(Stored items)
▬▬▬

theorem witness_SetterRejectsOutOfDomainBeforeTheBus :
    ∃ row ∈ setterRows 96#16 0#16, row.instr = .setGain 96#16 ∧ row.legal = false :=
  ⟨_, List.mem_of_getElem? (i := 3) rfl, rfl, by decide⟩
theorem witness_SetterIsTwoDelayedMaskedWrites_range :
    ∃ row ∈ setterRows 128#16 0#16, row.instr = .setFgain1 128#16 ∧ row.legal = false :=
  ⟨_, List.mem_of_getElem? (i := 5) rfl, rfl, by decide⟩
theorem witness_SetterIsTwoDelayedMaskedWrites :
    ∃ row ∈ setterRows 95#16 0#16, row.legal = true ∧
      exec (.wrmsk row.shadow row.val row.mask) plain = .next (ran (.wrmsk row.shadow row.val row.mask) plain) ∧
      (ran (.wrmsk row.shadow row.val row.mask) plain).status = some 0#3 ∧
      (ran (.wrmsk row.shadow row.val row.mask) (plainWith [] [fail])).status ≠ some 0#3 ∧
      (ran (.wrmsk row.primary row.val row.mask) (plainWith [] [.reference, fail])).status ≠ some 0#3 :=
  ⟨_, List.mem_of_getElem? (i := 3) rfl, by decide, exec_ran _ _, by decide, by decide, by decide⟩
theorem witness_SetterOnTheReferenceTarget :
    (∃ row ∈ setterRows 127#16 1#16, row.instr = .setOffs1 1#16 127#16 ∧ row.legal = true) ∧
    (plainWith [(4, 0x305#11)] []).ReferenceBus ∧ (plainWith [(4, 0x305#11)] []).FourBitPoly :=
  ⟨⟨_, List.mem_of_getElem? (i := 7) rfl, rfl, by decide⟩, plain_referenceBus _, by decide⟩
theorem witness_SetterStateAfterATransportFault (k : Fin 4) :
    (∃ row ∈ setterRows 10#16 0#16, row.legal = true ∧
      exec row.instr (plainWith [] (List.replicate k Reply.reference ++ [fail])) =
        .next (ran row.instr (plainWith [] (List.replicate k Reply.reference ++ [fail])))) ∧
    (plainWith [] (List.replicate k Reply.reference ++ [fail])).FourBitPoly ∧
    (∀ j, j < k.val → ((plainWith [] (List.replicate k Reply.reference ++ [fail])).replyAt j).isReference) ∧
    ((plainWith [] (List.replicate k Reply.reference ++ [fail])).replyAt k).fault = some ⟨7⟩ ∧
    ((plainWith [] (List.replicate k Reply.reference ++ [fail])).replyAt k).others = [] := by
  refine ⟨⟨_, List.mem_of_getElem? (i := 3) rfl, by decide, exec_ran _ _⟩, by revert k; decide, ?_, ?_, ?_⟩ <;>
    revert k <;> decide
theorem witness_SetterStateAfterAnInvalidFrame :
    (∃ row ∈ setterRows 10#16 0#16, row.legal = true) ∧
    (plainWith [] [bring 0x06#8 0x58#8]).FourBitPoly ∧
    ((plainWith [] [bring 0x06#8 0x58#8]).replyAt 0).fault = none ∧
    ((plainWith [] [bring 0x06#8 0x58#8]).replyAt 0).others = [] ∧
    ((plainWith [] [bring 0x06#8 0x58#8]).replyAt 0).bytes = some (0x06#8, 0x58#8) ∧
    (plainWith [] [bring 0x06#8 0x58#8]).remainder (0x06#8 ++ 0x58#8) ≠ 0 ∧
    (∀ j, j < 2 → ((plainWith [] [.reference, .reference, bring 0x06#8 0x58#8]).replyAt j).isReference) ∧
    ((plainWith [] [.reference, .reference, bring 0x06#8 0x58#8]).replyAt 2).bytes = some (0x06#8, 0x58#8) :=
  ⟨⟨_, List.mem_of_getElem? (i := 3) rfl, by decide⟩, by decide, by decide, by decide, by decide, by decide, by decide,
    by decide⟩
theorem witness_SetterThenGetterReturnsTheOperand :
    plain.ReferenceBus ∧ plain.FourBitPoly ∧
    ∃ p ∈ (setterRows 15#16 1#16).zip (roundTrips 15#16 1#16), p.1.legal = true ∧ p.2.2.1 = .getSubaddr :=
  ⟨plain_referenceBus [], by decide, _, List.mem_of_getElem? (i := 10) rfl, by decide, rfl⟩
theorem witness_SettersLeaveEveryOtherFieldAlone :
    plain.ReferenceBus ∧ plain.FourBitPoly ∧
    (∃ row, (setterRows 1#16 0#16)[2]? = some row ∧ exec row.instr plain = .next (ran row.instr plain)) ∧
    (∃ g, getterRows[10]? = some g) ∧ 2 ≠ 10 :=
  ⟨plain_referenceBus [], by decide, ⟨_, rfl, exec_ran _ _⟩, ⟨_, rfl⟩, by decide⟩
theorem witness_OnlySettersDelayAndTheyAlwaysDo :
    (∃ row ∈ setterRows 1#16 0#16, exec row.instr plain = .next (ran row.instr plain) ∧
      (ran row.instr plain).status = some 0#3) ∧
    (∀ v sign, ∀ row ∈ setterRows v sign, Instr.wrreg 0#7 0#11 ≠ row.instr) ∧
    exec (.wrreg 0#7 0#11) plain = .next (ran (.wrreg 0#7 0#11) plain) :=
  ⟨⟨_, List.mem_of_getElem? (i := 0) rfl, exec_ran _ _, by decide⟩,
    fun v sign row h => by simp only [setterRows, List.mem_cons, List.not_mem_nil, or_false] at h; rcases h with h | h | h | h | h | h | h | h | h | h | h <;> subst h <;> simp,
    exec_ran _ _⟩
theorem witness_RawGetterResult :
    (plainWith [(0x6E, 0x3E8#11)] []).FourBitPoly ∧ (plainWith [(0x6E, 0x3E8#11)] []).reply.fault = none ∧
    (plainWith [(0x6E, 0x3E8#11)] []).remainder (0x7D#8 ++ 0x1F#8) = 0 ∧
    (plainWith [] [fail]).reply.fault = some ⟨7⟩ ∧ (plainWith [] [bring 0x06#8 0x58#8]).reply.fault = none ∧
    (plainWith [] [bring 0x06#8 0x58#8]).remainder (0x06#8 ++ 0x58#8) ≠ 0 ∧
    (plainWith [] [bring 0x06#8 0x58#8]).incoming 0x6E#7 = (0x06#8, 0x58#8) ∧
    ∃ g ∈ getterRows, g.instr = .getTxfreq ∧
      (plainWith [(0x6E, 0x3E8#11)] []).incoming g.addr = (0x7D#8, 0x1F#8) :=
  ⟨by decide, by decide, by decide, by decide, by decide, by decide, by decide, _, List.mem_of_getElem? (i := 11) rfl, rfl, by decide⟩
theorem witness_PhysicalGetterResult :
    (plainWith [(7, 0x4FF#11)] []).FourBitPoly ∧ (plainWith [(7, 0x4FF#11)] []).reply.fault = none ∧
    (plainWith [(7, 0x4FF#11)] []).remainder (0x9F#8 ++ 0xFB#8) = 0 ∧
    (plainWith [] [fail]).reply.fault = some ⟨7⟩ ∧ (plainWith [] [bring 0x06#8 0x58#8]).reply.fault = none ∧
    (plainWith [] [bring 0x06#8 0x58#8]).remainder (0x06#8 ++ 0x58#8) ≠ 0 ∧
    (plainWith [] [bring 0x06#8 0x58#8]).incoming 0x07#7 = (0x06#8, 0x58#8) ∧
    ∃ g ∈ physicalRows, g.instr = .getpBias ∧
      (plainWith [(7, 0x4FF#11)] []).incoming g.addr = (0x9F#8, 0xFB#8) :=
  ⟨by decide, by decide, by decide, by decide, by decide, by decide, by decide, _, List.mem_of_getElem? (i := 4) rfl, rfl, by decide⟩
theorem witness_GainGetterResultOrInconsistent_errors :
    (plainWith [] [fail]).FourBitPoly ∧ (plainWith [] [fail]).reply.fault = some ⟨7⟩ ∧
    (plainWith [] [bring 0x06#8 0x58#8]).FourBitPoly ∧ (plainWith [] [bring 0x06#8 0x58#8]).reply.fault = none ∧
    (plainWith [] [bring 0x06#8 0x58#8]).incoming 0x02#7 = (0x06#8, 0x58#8) ∧
    (plainWith [] [bring 0x06#8 0x58#8]).remainder (0x06#8 ++ 0x58#8) ≠ 0 := by decide
/-- Code 95, the last legal one: frame 0B FA. -/
theorem witness_GainGetterResultOrInconsistent_legal :
    (plainWith [(2, 0x05F#11)] []).FourBitPoly ∧ (plainWith [(2, 0x05F#11)] []).reply.fault = none ∧
    (plainWith [(2, 0x05F#11)] []).incoming 0x02#7 = (0x0B#8, 0xFA#8) ∧
    (plainWith [(2, 0x05F#11)] []).remainder (0x0B#8 ++ 0xFA#8) = 0 ∧
    95 = ((0x0B#8 ++ 0xFA#8 : Frame).extractLsb' 5 7).toNat := by decide
/-- Code 96, the first inconsistent one: frame 0C 1C. -/
theorem witness_GainGetterResultOrInconsistent_inconsistent :
    (plainWith [(2, 0x060#11)] []).FourBitPoly ∧ (plainWith [(2, 0x060#11)] []).reply.fault = none ∧
    (plainWith [(2, 0x060#11)] []).incoming 0x02#7 = (0x0C#8, 0x1C#8) ∧
    (plainWith [(2, 0x060#11)] []).remainder (0x0C#8 ++ 0x1C#8) = 0 ∧
    96 = ((0x0C#8 ++ 0x1C#8 : Frame).extractLsb' 5 7).toNat := by decide
theorem witness_ReadersPassOnTheErrorsOfTheirRead :
    (1#11 ≠ 0#11) ∧ (Instr.getpGain, 0x02#7) ∈ readers 0x02#7 1#11 ∧
    exec (.rdreg 0x02#7) (plainWith [] [fail]) = .next (ran (.rdreg 0x02#7) (plainWith [] [fail])) ∧
    (ran (.rdreg 0x02#7) (plainWith [] [fail])).status ≠ some 0#3 :=
  ⟨by decide, by decide, exec_ran _ _, by decide⟩
theorem witness_ReadersPerformExactlyOneRead :
    (1#11 ≠ 0#11) ∧ (Instr.getpGain, 0x02#7) ∈ readers 0x02#7 1#11 ∧
    exec .getpGain plain = .next (ran .getpGain plain) :=
  ⟨by decide, by decide, exec_ran _ _⟩
theorem witness_ConversionsWithTheDefaultConstants :
    Config.params.fgainStep = 1 / 800 ∧ Config.params.offsStep = 3 / 200000 ∧ Config.params.biasUnit = 1 / 2 ∧
    Config.params.txfStep = 20000 := ⟨rfl, rfl, rfl, rfl⟩
theorem witness_EffectiveGainOfAWellFormedTable : plain.cfg.wf ∧ (0 : Fin 96) < 95 := ⟨plain_cfg_wf, by decide⟩
theorem witness_ScenariosOneToFourOfTheSource :
    (plainWith [(0x6E, 0x3E8#11)] []).ReferenceBus ∧ (plainWith [(0x6E, 0x3E8#11)] []).cfg.wf ∧
    (plainWith [(0x6E, 0x3E8#11)] []).cfg.physFmt = .exact ∧
    (plainWith [(0x6E, 0x3E8#11)] []).cfg.offsStep = 3 / 200000 ∧
    (plainWith [(0x6E, 0x3E8#11)] []).cfg.biasUnit = 1 / 2 ∧ (plainWith [(0x6E, 0x3E8#11)] []).cfg.txfStep = 20000 ∧
    (plainWith [(0x6E, 0x3E8#11)] []).reg 0x6E#7 = 0x3E8#11 :=
  ⟨plain_referenceBus _, plain_cfg_wf, rfl, rfl, rfl, rfl, by decide⟩
theorem witness_TransportErrorsArePrecise :
    exec .getVdd (plainWith [] [fail]) = .next (ran .getVdd (plainWith [] [fail])) ∧
    (ran .getVdd (plainWith [] [fail])).status = some 3#3 ∧ (ran .getVdd plain).status ≠ some 3#3 :=
  ⟨exec_ran _ _, by decide, by decide⟩
theorem witness_TraceAccountsForEveryTransaction :
    exec (.setVdd 1#16) plain = .next (ran (.setVdd 1#16) plain) := exec_ran _ _
theorem witness_OperationsForgetEarlierResponses :
    (ran (.wrreg 0#7 0#11) { plain with status := some 4#3, tmp := some 5#11 }).trace =
      (ran (.wrreg 0#7 0#11) plain).trace ∧
    ({ plain with status := some 4#3, tmp := some 5#11 } : State).regs = plain.regs ∧
    ({ plain with status := some 4#3, tmp := some 5#11 } : State).status ≠ plain.status := by decide
theorem witness_DeviceAddressAndDelayLengthEnterNothing :
    exec .getVdd plain = .next (ran .getVdd plain) := exec_ran _ _
theorem witness_ConfigurationIsNeverWritten :
    exec (.setSubaddr 3#16) plain = .next (ran (.setSubaddr 3#16) plain) := exec_ran _ _
theorem plain_inv : plain.Inv := ⟨by decide, by decide, by decide, plain_cfg_wf⟩
theorem witness_EveryStepKeepsTheInvariant :
    ({ plain with cmds := [0x130000320000#48] } : State).Inv ∧
    ∃ t, step { plain with cmds := [0x130000320000#48] } = .next t ∧ t.cmdIdx = 1 :=
  ⟨plain_inv, _, rfl, by decide⟩
theorem witness_BlockResetTouchesNothingOutside :
    exec .getVdd plain.blockReset = .next (ran .getVdd plain.blockReset) := exec_ran _ _
theorem witness_StepRunsTheDecodedCommand :
    ({ plain with cmds := [0x130000320000#48] } : State).busy = false ∧
    ({ plain with cmds := [0x130000320000#48] } : State).stopped = false ∧
    decode 0x130000320000#48 = .ok (.setGain 50#16) ∧ (ran (.setGain 50#16) plain).status = some 0#3 ∧
    decode 0x130000600000#48 = .ok (.setGain 96#16) ∧ (ran (.setGain 96#16) plain).status ≠ some 0#3 := by decide
theorem witness_StepAnswersAnIllegalCommand :
    ({ plain with cmds := [0x000000000000#48] } : State).busy = false ∧
    ({ plain with cmds := [0x000000000000#48] } : State).stopped = false ∧
    decode 0x000000000000#48 = .error .unknownOpcode := by decide
theorem witness_HostStopsAtTheFirstErrorUntilANewProgram :
    (plain.busy = false ∧ plain.cmds = []) ∧
    ({ plain with stopped := true } : State).stopped = true ∧
    ∃ t, ({ plain with cmds := [0x130000600000#48] } : State).stopped = false ∧
      step { plain with cmds := [0x130000600000#48] } = .next t ∧ t.status ≠ some 0#3 :=
  ⟨by decide, rfl, _, rfl, rfl, by decide⟩
theorem witness_EncodedCommandRunsItsOperation : (Instr.rdmsk 0x02#7 1#11).wf = true := by decide
theorem witness_DecodeOfEncodeIsTheOperation : (Instr.crc 0#24 1#8 0#8).wf = true := by decide
theorem witness_EveryLegalWordIsTheEncodingOfItsOperation :
    decode 0x1700007F0001#48 = .ok (.setOffs1 1#16 127#16) := by decide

▬▬▬

### What is expected:
Out of the records above, pull each line containing the word "getVdd".

### Task answer:
    exec .getVdd (plainWith [] [fail]) = .next (ran .getVdd (plainWith [] [fail])) ∧
    (ran .getVdd (plainWith [] [fail])).status = some 3#3 ∧ (ran .getVdd plain).status ≠ some 3#3 :=
    exec .getVdd plain = .next (ran .getVdd plain) := exec_ran _ _
    exec .getVdd plain.blockReset = .next (ran .getVdd plain.blockReset) := exec_ran _ _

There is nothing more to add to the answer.